→ Records for the task
/-- Functions, device reset and core control (06 R254; 07 R275; 15 R544, R554 to R560; 16 R564): each command on an enabled function, or on a core
in the state it needs, acts and is answered; a drain and a reset end; a device reset follows its command. -/
def Obligations.FunctionCommandsComplete : Prop :=
  (∀ (s : State) (mb : MailId) (sl : Slip),
    let ok (t : State) : Host.Outcome State Fault Refusal := .next (reply t mb.val stOK [] [])
    let fn := (sl.arg 0).toNat
    let d := (sl.arg 1).toNat
    let limit := if d = 0 then 1000 else d
    (s.slipFor mb.val 0x20 = some (sl, []) → exec (.fnQuery mb) s = .next (reply s mb.val stOK [s.fnStatus] [])) ∧
    (1 ≤ fn → fn ≤ 9 →
      (s.slipFor mb.val 0x21 = some (sl, []) → d ≤ 100000 →
        (s.fnState fn = .enabled → exec (.fnDisable mb) s = .next (startDrain (takeSlip s mb.val) fn limit [(mb.val, false)] false false)) ∧
        (s.fnState fn = .disabled → exec (.fnDisable mb) s = .next (reply s mb.val stOK [0] []))) ∧
      (s.slipFor mb.val 0x22 = some (sl, []) →
        (s.fnState fn = .enabled → exec (.fnEnable mb) s = ok s) ∧
        (s.fnState fn = .disabled →
          let u := s.setFn fn .enabled
          exec (.fnEnable mb) s = ok (if fn = 6 ∨ fn = 7 then ledgerPairs u else if fn = 1 ∧ s.plat.hubUp = false then startHub u else u)) ∧
        (s.fnState fn = .draining ∨ s.fnState fn = .resetting → exec (.fnEnable mb) s = .next (reply s mb.val stBUSY [] []))) ∧
      (s.slipFor mb.val 0x23 = some (sl, []) → d ≤ 100000 → fld (sl.arg 2) 1 63 = 0 → s.fnState fn = .enabled →
        exec (.fnReset mb) s = .next (startDrain (takeSlip s mb.val) fn limit [(mb.val, true)] true (bit (sl.arg 2) 0)))) ∧
    (s.slipFor mb.val 0x24 = some (sl, []) → s.plat.fw.bind (fun f => f.ending) = none →
      exec (.devReset mb) s = ok { s with cur := { s.cur with devReset := some (s.cur.devReset.getD (s.now + 1000000)) } }) ∧
    (s.slipFor mb.val 0x28 = some (sl, []) → 1 ≤ fn → fn ≤ 100000 →
      exec (.wdog mb) s = ok { s with cur := { s.cur with wdLimit := 1000 * fn } }) ∧
    (∀ h : fn < 144, let c : CoreId := ⟨fn, h⟩
      let x := (s.core c).ex
      (s.slipFor mb.val 0x25 = some (sl, []) →
        (x.stop.valid = true → exec (.coreStoprec mb) s = .next (reply s mb.val stOK [stopWord x.stop, x.stop.pc, x.stop.time] [])) ∧
        (x.stop.valid = false → exec (.coreStoprec mb) s = .next (reply s mb.val stNOTFOUND [] []))) ∧
      (s.slipFor mb.val 0x26 = some (sl, []) → x.run ≠ .parked → s.fnState (coreFn c) = .enabled → x.stop.valid = true → d % 4 = 0 →
        exec (.coreRestart mb) s = ok (startCore s c (sl.arg 1))) ∧
      (s.slipFor mb.val 0x27 = some (sl, []) → exec (.coreStop mb) s = ok (haltByOrder s c .command)) ∧
      (s.slipFor mb.val 0x29 = some (sl, []) →
        (x.run = .running → ∃ t, exec (.dbgHalt mb) s = ok t ∧ (t.core c).ex.run = .halted ∧ (t.core c).tile.queue = []) ∧
        (x.run = .halted → exec (.dbgHalt mb) s = ok s)) ∧
      (s.slipFor mb.val 0x2A = some (sl, []) → x.run = .halted →
        exec (.dbgResume mb) s = ok (s.modCore c (fun k => Core.syncMask { k with ex := { k.ex with run := .running, bpSkip := true } } s.now))))) ∧
  (∀ (s : State) (fn : Fin 10) (w : FnWork), s.fnWork fn.val = some w →
    (s.fnState fn.val = .draining → exec (.fnDrainEnd fn) s = .next (endDrain (if drainBusy s fn.val then s.advanceTo w.limit else s) fn.val)) ∧
    (s.fnState fn.val = .resetting →
      let u := ((clearFn s fn.val).setFn fn.val (if w.stay then .disabled else .enabled)).setWork fn.val none
      let v := if fn.val = 6 ∨ fn.val = 7 then ledgerPairs u else u
      exec (.fnResetDone fn) s = .next (answerWaits (if fn.val = 1 ∧ w.stay = false then startHub v else v) w.waits w.aborts))) ∧
  (∀ (s : State) t, s.cur.devReset = some t → exec .deviceReset s = .next (deviceReset (s.advanceTo t)))

/-- The Curator's commands that change power, fabric, survival, HBM and telemetry settings (11 R397, R403, R413; 13 R485, R488, R493, R505;
14 R518, R520, R522; 15 R544, R561, R563), with arguments it accepts, and the latch of the telemetry record. -/
def Obligations.CuratorSettingsComplete : Prop :=
  (∀ (s : State) (mb : MailId) (sl : Slip) (pay : List Byte),
    let ok (t : State) : Host.Outcome State Fault Refusal := .next (reply t mb.val stOK [] [])
    let a := (sl.arg 0).toNat
    let b := (sl.arg 1).toNat
    (s.slipFor mb.val 0x30 = some (sl, []) → sl.arg 0 &&& ~~~0xFF07#64 = 0 → (bit (sl.arg 0) 2 = true → bit (sl.arg 0) 0 = true) →
      fld (sl.arg 0) 8 8 ≤ 143 → exec (.pwMode mb) s = ok (setMode s (sl.arg 0))) ∧
    (s.slipFor mb.val 0x31 = some (sl, []) → a < 16 → 600 ≤ b → b ≤ 1350 → b % 25 = 0 → 1 ≤ (sl.arg 2).toNat → (sl.arg 2).toNat ≤ 64 →
      exec (.pwOpp mb) s = ok (s.modPow (fun p => { p with opp := vput p.opp a (n64 (b + (sl.arg 2).toNat <<< 16)) }))) ∧
    (s.slipFor mb.val 0x32 = some (sl, []) → a < 2 ^ 16 → 1600 ≤ (sl.arg 2).toNat → (sl.arg 2).toNat ≤ 2400 → exec (.pwGroup mb) s =
      ok (shareCap (s.modPow (fun p => { p with cap := setFld (setFld p.cap 32 16 a) 16 12 (sl.arg 2).toNat, total := b })))) ∧
    (s.slipFor mb.val 0x33 = some (sl, []) → a < 2 ^ 32 →
      (s.led.st = 0 ∨ (s.led.fresh = true ∧ s.led.voted = false) →
        exec (.pwShareset mb) s = ok (s.modPow (fun p => { p with share := n64 (a + b01 (bit p.ctl 2) <<< 32) }))) ∧
      (s.led.st ≠ 0 → s.led.fresh = false → exec (.pwShareset mb) s = ok (s.modPow (fun p => { p with nextTok := some a })))) ∧
    (s.slipFor mb.val 0x40 = some (sl, []) → a < 2 ^ 24 → sl.arg 1 &&& ~~~0x107#64 = 0 → ∃ t, exec (.fabShelf mb) s = ok t ∧
      t.fab.shelf = n64 (fld s.fab.shelf 0 8 + a <<< 8 + 2 ^ 32) ∧ t.fab.rank = (sl.arg 1).setWidth 3 ∧ t.fab.reserve = bit (sl.arg 1) 8 ∧
      t.mem = s.mem) ∧
    (s.slipFor mb.val 0x41 = some (sl, pay) → pay.length % 8 = 0 →
      let ws := (items 8 (pay.length / 8) pay).map n64
      exec (.fabLayout mb) s = ok (flushLayout { s with fab := { s.fab with layout := mergeLayout s.fab.layout a ws } })) ∧
    (s.slipFor mb.val 0x42 = some (sl, pay) → ∀ ps, sl.plans = some ps → pay.length = 64 * ps.length →
      let es := (List.range ps.length).map (fun i => (((items 8 (8 * ps.length) pay).map n64).drop (8 * i)).take 8)
      (∀ e ∈ es, planEntryOk e = true) → (∀ p ∈ ps, s.planBusy p = false) → exec (.planWrite mb) s = ok (writePlans s (ps.zip es))) ∧
    (s.slipFor mb.val 0x45 = some (sl, []) → exec (.withdraw mb) s = ok (requestWithdrawal s)) ∧
    (s.slipFor mb.val 0x51 = some (sl, pay) → ∀ key, s.plat.forceKey = some key → a < 144 → s.tokenOk key pay = true →
      ∃ t, exec (.weedClear mb) s = ok t ∧ t.plat.weeded = vput s.plat.weeded a 0 ∧ t.plat.parked = setDel a s.plat.parked ∧ t.mem = s.mem) ∧
    (s.slipFor mb.val 0x52 = some (sl, []) → s.cur.ftest = none → exec (.ftest mb) s =
      .next (reply { s with cur := { s.cur with ftest := some (mb.val, sl.seq) } } mb.val stSTARTED [] [])) ∧
    (s.slipFor mb.val 0x53 = some (sl, []) → isMem a = true →
      exec (.standbySet mb) s = ok { s with cur := { s.cur with standby := sl.arg 0 } }) ∧
    (s.slipFor mb.val 0x60 = some (sl, []) → a < 2 →
      exec (.hbmMode mb) s = ok { s with plat := { s.plat with hbmNext := bit (sl.arg 0) 0 } }) ∧
    (s.slipFor mb.val 0x71 = some (sl, []) → s.hall.once = true →
      exec (.telemLatch mb) s = ok { s with cur := { s.cur with tmNext := sl.arg 0, tmPeriod := sl.arg 1 } })) ∧
  (∀ s : State, s.cur.tmNext ≠ 0 →
    let u := s.toHall s.cur.tmNext
    ∃ t, exec .telemetryLatchTaken s = .next t ∧ t.cur.tm = (if u.fnState 9 = .enabled then u.tmRecord else s.cur.tm) ∧
      t.cur.tmNext = (if s.cur.tmPeriod = 0 then 0 else s.cur.tmNext + s.cur.tmPeriod) ∧ t.mem = s.mem ∧ t.cores = s.cores)
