theorem walked_kept {r0 : State} (s : State) (c : CoreId) (reads : List Nat) (h : Kept r0 s) : Kept r0 (walked s c reads) := by
  unfold walked
  repeat' first
    | intro _
    | with_reducible assumption
    | dsimp only
    | with_reducible apply Kept.ite
    | with_reducible apply Kept.dite
    | with_reducible apply machineCheck_kept
    | with_reducible apply l2Touch_kept
    | with_reducible apply Kept.refl
    | simp only [↓Kept.upd_eq]
    | with_reducible apply Kept.fold
    | with_reducible apply Kept.foldFst
    | split

theorem xlateAt_kept (c : CoreId) (ring : Nat) (acc : Acc) (va : U64) : KeptOp ((xlateAt c ring acc va) : Op Nat) := by
  unfold xlateAt
  refine KeptOp.ofRun (fun r0 s h => ?_)
  repeat' first
    | intro _
    | with_reducible assumption
    | dsimp only
    | with_reducible apply KeptRun.ite
    | with_reducible apply KeptRun.getBind
    | with_reducible apply KeptRun.bind
    | with_reducible apply KeptRun.set
    | with_reducible apply KeptRun.modify
    | with_reducible apply KeptOp.ite
    | with_reducible apply Kept.ite
    | with_reducible apply Kept.dite
    | with_reducible apply KeptOp.pure
    | with_reducible apply KeptOp.throw
    | with_reducible apply KeptOp.get
    | with_reducible apply walked_kept
    | with_reducible apply trap_kept
    | with_reducible apply State.modCore_kept
    | with_reducible apply KeptOp.bind
    | with_reducible apply KeptOp.map
    | with_reducible apply KeptOp.modify
    | with_reducible apply KeptOp.modifyGet
    | with_reducible apply Kept.resOk
    | with_reducible apply Kept.resError
    | with_reducible apply Kept.refl
    | simp only [↓Kept.upd_eq]
    | with_reducible apply Kept.fold
    | with_reducible apply Kept.foldFst
    | refine KeptOp.ok (m := _) ?_ (by assumption) ?_
    | refine KeptOp.error (m := _) ?_ (by assumption) ?_
    | split
    | refine KeptOp.bind ?_ (fun _ => ?_)
    | with_reducible apply KeptRun.op

theorem memLoad_kept (c : CoreId) (pa : Nat) (n : Nat) (va : U64) : KeptOp ((memLoad c pa n va) : Op (List Byte)) := by
  unfold memLoad
  refine KeptOp.ofRun (fun r0 s h => ?_)
  repeat' first
    | intro _
    | with_reducible assumption
    | dsimp only
    | with_reducible apply KeptRun.ite
    | with_reducible apply KeptRun.getBind
    | with_reducible apply KeptRun.bind
    | with_reducible apply KeptRun.set
    | with_reducible apply KeptRun.modify
    | with_reducible apply KeptOp.ite
    | with_reducible apply Kept.ite
    | with_reducible apply Kept.dite
    | with_reducible apply KeptOp.pure
    | with_reducible apply KeptOp.throw
    | with_reducible apply KeptOp.get
    | with_reducible apply trapIf_kept
    | with_reducible apply machineCheck_kept
    | with_reducible apply agentTrack_kept
    | with_reducible apply fillL1D_kept
    | with_reducible apply KeptOp.bind
    | with_reducible apply KeptOp.map
    | with_reducible apply KeptOp.modify
    | with_reducible apply KeptOp.modifyGet
    | with_reducible apply Kept.resOk
    | with_reducible apply Kept.resError
    | with_reducible apply Kept.refl
    | simp only [↓Kept.upd_eq]
    | with_reducible apply Kept.fold
    | with_reducible apply Kept.foldFst
    | refine KeptOp.ok (m := _) ?_ (by assumption) ?_
    | refine KeptOp.error (m := _) ?_ (by assumption) ?_
    | split
    | refine KeptOp.bind ?_ (fun _ => ?_)
    | with_reducible apply KeptRun.op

→ Requirement
Look above for the line with "(s.fnState fn.val = .draining"; retype exactly that line, every line after it up to the line with "let b := (sl.arg 1).toNat", and that line too, nothing else.

→ Finished task
    (s.fnState fn.val = .draining → exec (.fnDrainEnd fn) s = .next (endDrain (if drainBusy s fn.val then s.advanceTo w.limit else s) fn.val)) ∧
    (s.fnState fn.val = .resetting →
      let u := ((clearFn s fn.val).setFn fn.val (if w.stay then .disabled else .enabled)).setWork fn.val none
      let v := if fn.val = 6 ∨ fn.val = 7 then ledgerPairs u else u
      exec (.fnResetDone fn) s = .next (answerWaits (if fn.val = 1 ∧ w.stay = false then startHub v else v) w.waits w.aborts))) ∧
  (∀ (s : State) t, s.cur.devReset = some t → exec .deviceReset s = .next (deviceReset (s.advanceTo t)))

/-- The Curator's commands that change power, fabric, survival, HBM and telemetry settings (11 R397, R403, R413; 13 R485, R488, R493, R505;
14 R518, R520, R522; 15 R544, R561, R563), with arguments it accepts, and the latch of the telemetry record. -/
def Obligations.CuratorSettingsComplete : Prop :=
  (∀ (s : State) (mb : MailId) (sl : Slip) (pay : List Byte),
    let ok (t : State) : Host.Outcome State Fault Refusal := .next (reply t mb.val stOK [] [])
    let a := (sl.arg 0).toNat
    let b := (sl.arg 1).toNat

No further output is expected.